EXERCISE AIM → Your answer should be the lines below from the one with "-- ==== Sys2Proof/Machine/Copy.lean" to the one with "the flip. -/", both included, given again exactly and with nothing added.

Collection entries →
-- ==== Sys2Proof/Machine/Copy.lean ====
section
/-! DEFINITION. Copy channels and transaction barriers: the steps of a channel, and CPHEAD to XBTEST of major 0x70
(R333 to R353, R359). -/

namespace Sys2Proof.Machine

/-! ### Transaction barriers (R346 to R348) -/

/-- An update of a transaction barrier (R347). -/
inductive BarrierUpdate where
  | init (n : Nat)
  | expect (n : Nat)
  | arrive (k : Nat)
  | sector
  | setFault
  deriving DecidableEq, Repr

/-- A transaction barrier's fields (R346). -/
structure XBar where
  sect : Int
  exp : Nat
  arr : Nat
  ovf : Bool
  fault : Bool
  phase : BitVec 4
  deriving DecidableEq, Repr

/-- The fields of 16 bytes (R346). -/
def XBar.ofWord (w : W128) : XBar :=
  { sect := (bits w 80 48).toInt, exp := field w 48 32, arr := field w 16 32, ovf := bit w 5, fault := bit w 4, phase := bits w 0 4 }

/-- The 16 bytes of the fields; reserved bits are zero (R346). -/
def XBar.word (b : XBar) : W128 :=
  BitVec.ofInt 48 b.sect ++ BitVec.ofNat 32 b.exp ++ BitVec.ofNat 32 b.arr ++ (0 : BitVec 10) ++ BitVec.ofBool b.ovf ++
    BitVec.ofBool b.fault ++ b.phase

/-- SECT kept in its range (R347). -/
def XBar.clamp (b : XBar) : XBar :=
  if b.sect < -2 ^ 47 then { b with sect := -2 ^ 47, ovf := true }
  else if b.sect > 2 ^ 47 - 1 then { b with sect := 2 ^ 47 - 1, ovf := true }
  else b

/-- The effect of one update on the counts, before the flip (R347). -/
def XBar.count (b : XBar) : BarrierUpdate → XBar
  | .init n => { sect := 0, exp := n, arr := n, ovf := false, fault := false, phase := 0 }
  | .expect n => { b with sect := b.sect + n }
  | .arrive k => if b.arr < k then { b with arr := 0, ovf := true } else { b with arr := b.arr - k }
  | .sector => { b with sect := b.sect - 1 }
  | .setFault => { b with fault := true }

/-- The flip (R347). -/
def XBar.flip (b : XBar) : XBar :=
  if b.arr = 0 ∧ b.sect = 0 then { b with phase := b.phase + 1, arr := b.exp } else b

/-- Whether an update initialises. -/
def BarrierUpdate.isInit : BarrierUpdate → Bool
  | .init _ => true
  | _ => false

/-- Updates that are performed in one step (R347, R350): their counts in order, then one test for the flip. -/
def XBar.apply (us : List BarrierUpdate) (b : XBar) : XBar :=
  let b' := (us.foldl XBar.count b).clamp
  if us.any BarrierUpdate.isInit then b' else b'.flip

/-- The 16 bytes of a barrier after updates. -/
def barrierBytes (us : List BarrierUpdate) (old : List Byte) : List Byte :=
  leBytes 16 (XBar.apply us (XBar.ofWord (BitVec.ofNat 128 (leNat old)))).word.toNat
--
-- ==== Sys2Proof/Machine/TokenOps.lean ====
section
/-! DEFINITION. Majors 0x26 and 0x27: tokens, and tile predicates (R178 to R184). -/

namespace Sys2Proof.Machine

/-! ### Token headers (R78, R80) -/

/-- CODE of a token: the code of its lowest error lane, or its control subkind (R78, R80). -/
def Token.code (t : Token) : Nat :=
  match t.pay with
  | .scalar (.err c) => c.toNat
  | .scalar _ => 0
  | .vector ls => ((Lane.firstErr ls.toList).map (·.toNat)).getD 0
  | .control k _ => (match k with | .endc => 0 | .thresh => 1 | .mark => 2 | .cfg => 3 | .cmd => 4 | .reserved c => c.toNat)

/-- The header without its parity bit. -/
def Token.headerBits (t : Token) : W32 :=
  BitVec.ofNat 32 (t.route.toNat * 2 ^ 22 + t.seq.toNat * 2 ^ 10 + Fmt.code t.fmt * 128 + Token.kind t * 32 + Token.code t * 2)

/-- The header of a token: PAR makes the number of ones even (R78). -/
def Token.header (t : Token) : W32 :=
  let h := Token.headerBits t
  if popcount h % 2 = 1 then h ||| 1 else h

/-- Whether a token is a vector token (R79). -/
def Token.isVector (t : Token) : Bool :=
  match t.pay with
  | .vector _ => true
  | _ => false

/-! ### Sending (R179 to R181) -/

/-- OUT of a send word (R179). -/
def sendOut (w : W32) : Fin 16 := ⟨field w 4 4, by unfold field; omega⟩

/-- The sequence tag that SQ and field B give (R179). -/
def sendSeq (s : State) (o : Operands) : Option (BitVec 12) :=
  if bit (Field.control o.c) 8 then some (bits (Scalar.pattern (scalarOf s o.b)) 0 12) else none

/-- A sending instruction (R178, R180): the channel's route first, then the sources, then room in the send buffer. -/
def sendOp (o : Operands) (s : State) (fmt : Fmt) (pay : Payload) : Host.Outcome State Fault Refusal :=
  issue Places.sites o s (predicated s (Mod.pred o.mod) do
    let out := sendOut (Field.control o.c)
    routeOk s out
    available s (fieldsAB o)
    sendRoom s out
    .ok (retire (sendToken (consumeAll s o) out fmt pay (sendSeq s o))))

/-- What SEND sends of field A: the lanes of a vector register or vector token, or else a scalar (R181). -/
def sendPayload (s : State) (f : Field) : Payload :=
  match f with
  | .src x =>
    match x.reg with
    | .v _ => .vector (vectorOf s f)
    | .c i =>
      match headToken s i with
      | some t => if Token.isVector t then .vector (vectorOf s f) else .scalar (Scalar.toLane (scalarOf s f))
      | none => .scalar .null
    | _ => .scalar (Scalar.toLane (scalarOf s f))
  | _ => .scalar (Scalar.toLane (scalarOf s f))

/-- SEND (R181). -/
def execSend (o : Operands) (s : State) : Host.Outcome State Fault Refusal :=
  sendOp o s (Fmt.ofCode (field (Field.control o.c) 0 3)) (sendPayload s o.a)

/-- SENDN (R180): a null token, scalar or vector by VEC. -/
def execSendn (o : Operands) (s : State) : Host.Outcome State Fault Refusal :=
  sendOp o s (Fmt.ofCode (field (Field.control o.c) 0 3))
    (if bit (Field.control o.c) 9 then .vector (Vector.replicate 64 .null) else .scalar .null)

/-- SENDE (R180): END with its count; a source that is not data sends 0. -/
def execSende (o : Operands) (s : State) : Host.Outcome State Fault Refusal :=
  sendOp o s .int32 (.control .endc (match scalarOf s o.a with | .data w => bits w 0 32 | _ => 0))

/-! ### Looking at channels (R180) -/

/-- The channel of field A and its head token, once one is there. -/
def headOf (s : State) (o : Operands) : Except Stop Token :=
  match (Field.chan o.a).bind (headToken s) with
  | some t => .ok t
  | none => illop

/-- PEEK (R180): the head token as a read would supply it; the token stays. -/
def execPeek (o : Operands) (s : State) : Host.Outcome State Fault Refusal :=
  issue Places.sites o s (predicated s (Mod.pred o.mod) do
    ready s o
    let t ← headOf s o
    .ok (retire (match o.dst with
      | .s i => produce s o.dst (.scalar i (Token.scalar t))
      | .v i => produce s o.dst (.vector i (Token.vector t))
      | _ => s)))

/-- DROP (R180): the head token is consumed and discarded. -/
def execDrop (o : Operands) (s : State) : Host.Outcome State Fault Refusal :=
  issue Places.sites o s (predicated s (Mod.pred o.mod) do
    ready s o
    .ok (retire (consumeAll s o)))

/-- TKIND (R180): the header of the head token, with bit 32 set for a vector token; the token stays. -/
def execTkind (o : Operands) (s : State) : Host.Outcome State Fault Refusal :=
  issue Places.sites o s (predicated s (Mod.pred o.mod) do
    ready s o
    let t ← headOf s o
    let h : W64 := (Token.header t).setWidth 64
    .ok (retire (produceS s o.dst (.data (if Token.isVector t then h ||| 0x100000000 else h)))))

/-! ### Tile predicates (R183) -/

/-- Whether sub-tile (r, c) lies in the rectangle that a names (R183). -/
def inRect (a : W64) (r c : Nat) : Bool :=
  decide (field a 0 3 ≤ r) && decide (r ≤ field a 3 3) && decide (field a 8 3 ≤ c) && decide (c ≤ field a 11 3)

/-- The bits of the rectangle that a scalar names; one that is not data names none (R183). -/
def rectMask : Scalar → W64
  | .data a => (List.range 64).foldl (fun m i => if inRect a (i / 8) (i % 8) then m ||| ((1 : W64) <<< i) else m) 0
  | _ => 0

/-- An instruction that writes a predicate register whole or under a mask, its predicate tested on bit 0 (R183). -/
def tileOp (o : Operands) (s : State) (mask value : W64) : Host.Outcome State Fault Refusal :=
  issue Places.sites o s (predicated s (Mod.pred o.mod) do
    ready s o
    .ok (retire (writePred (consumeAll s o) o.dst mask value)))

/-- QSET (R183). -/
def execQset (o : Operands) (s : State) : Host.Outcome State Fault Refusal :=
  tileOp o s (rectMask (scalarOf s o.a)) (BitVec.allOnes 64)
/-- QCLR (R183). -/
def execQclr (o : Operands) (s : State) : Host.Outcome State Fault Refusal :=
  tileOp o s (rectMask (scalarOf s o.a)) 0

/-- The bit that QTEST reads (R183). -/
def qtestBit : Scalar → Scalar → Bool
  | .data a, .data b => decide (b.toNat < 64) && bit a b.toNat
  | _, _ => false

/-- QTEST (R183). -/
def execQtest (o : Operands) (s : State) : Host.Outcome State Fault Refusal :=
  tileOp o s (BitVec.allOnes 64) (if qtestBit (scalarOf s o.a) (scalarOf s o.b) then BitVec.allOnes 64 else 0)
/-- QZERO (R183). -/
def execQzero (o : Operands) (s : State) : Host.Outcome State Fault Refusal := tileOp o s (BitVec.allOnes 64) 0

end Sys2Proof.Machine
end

OUTPUT FOR THIS TASK →
-- ==== Sys2Proof/Machine/Copy.lean ====
section
/-! DEFINITION. Copy channels and transaction barriers: the steps of a channel, and CPHEAD to XBTEST of major 0x70
(R333 to R353, R359). -/

namespace Sys2Proof.Machine

/-! ### Transaction barriers (R346 to R348) -/

/-- An update of a transaction barrier (R347). -/
inductive BarrierUpdate where
  | init (n : Nat)
  | expect (n : Nat)
  | arrive (k : Nat)
  | sector
  | setFault
  deriving DecidableEq, Repr

/-- A transaction barrier's fields (R346). -/
structure XBar where
  sect : Int
  exp : Nat
  arr : Nat
  ovf : Bool
  fault : Bool
  phase : BitVec 4
  deriving DecidableEq, Repr

/-- The fields of 16 bytes (R346). -/
def XBar.ofWord (w : W128) : XBar :=
  { sect := (bits w 80 48).toInt, exp := field w 48 32, arr := field w 16 32, ovf := bit w 5, fault := bit w 4, phase := bits w 0 4 }

/-- The 16 bytes of the fields; reserved bits are zero (R346). -/
def XBar.word (b : XBar) : W128 :=
  BitVec.ofInt 48 b.sect ++ BitVec.ofNat 32 b.exp ++ BitVec.ofNat 32 b.arr ++ (0 : BitVec 10) ++ BitVec.ofBool b.ovf ++
    BitVec.ofBool b.fault ++ b.phase

/-- SECT kept in its range (R347). -/
def XBar.clamp (b : XBar) : XBar :=
  if b.sect < -2 ^ 47 then { b with sect := -2 ^ 47, ovf := true }
  else if b.sect > 2 ^ 47 - 1 then { b with sect := 2 ^ 47 - 1, ovf := true }
  else b

/-- The effect of one update on the counts, before the flip (R347). -/
def XBar.count (b : XBar) : BarrierUpdate → XBar
  | .init n => { sect := 0, exp := n, arr := n, ovf := false, fault := false, phase := 0 }
  | .expect n => { b with sect := b.sect + n }
  | .arrive k => if b.arr < k then { b with arr := 0, ovf := true } else { b with arr := b.arr - k }
  | .sector => { b with sect := b.sect - 1 }
  | .setFault => { b with fault := true }

/-- The flip (R347). -/
def XBar.flip (b : XBar) : XBar :=
  if b.arr = 0 ∧ b.sect = 0 then { b with phase := b.phase + 1, arr := b.exp } else b

/-- Whether an update initialises. -/
def BarrierUpdate.isInit : BarrierUpdate → Bool
  | .init _ => true
  | _ => false

/-- Updates that are performed in one step (R347, R350): their counts in order, then one test for the flip. -/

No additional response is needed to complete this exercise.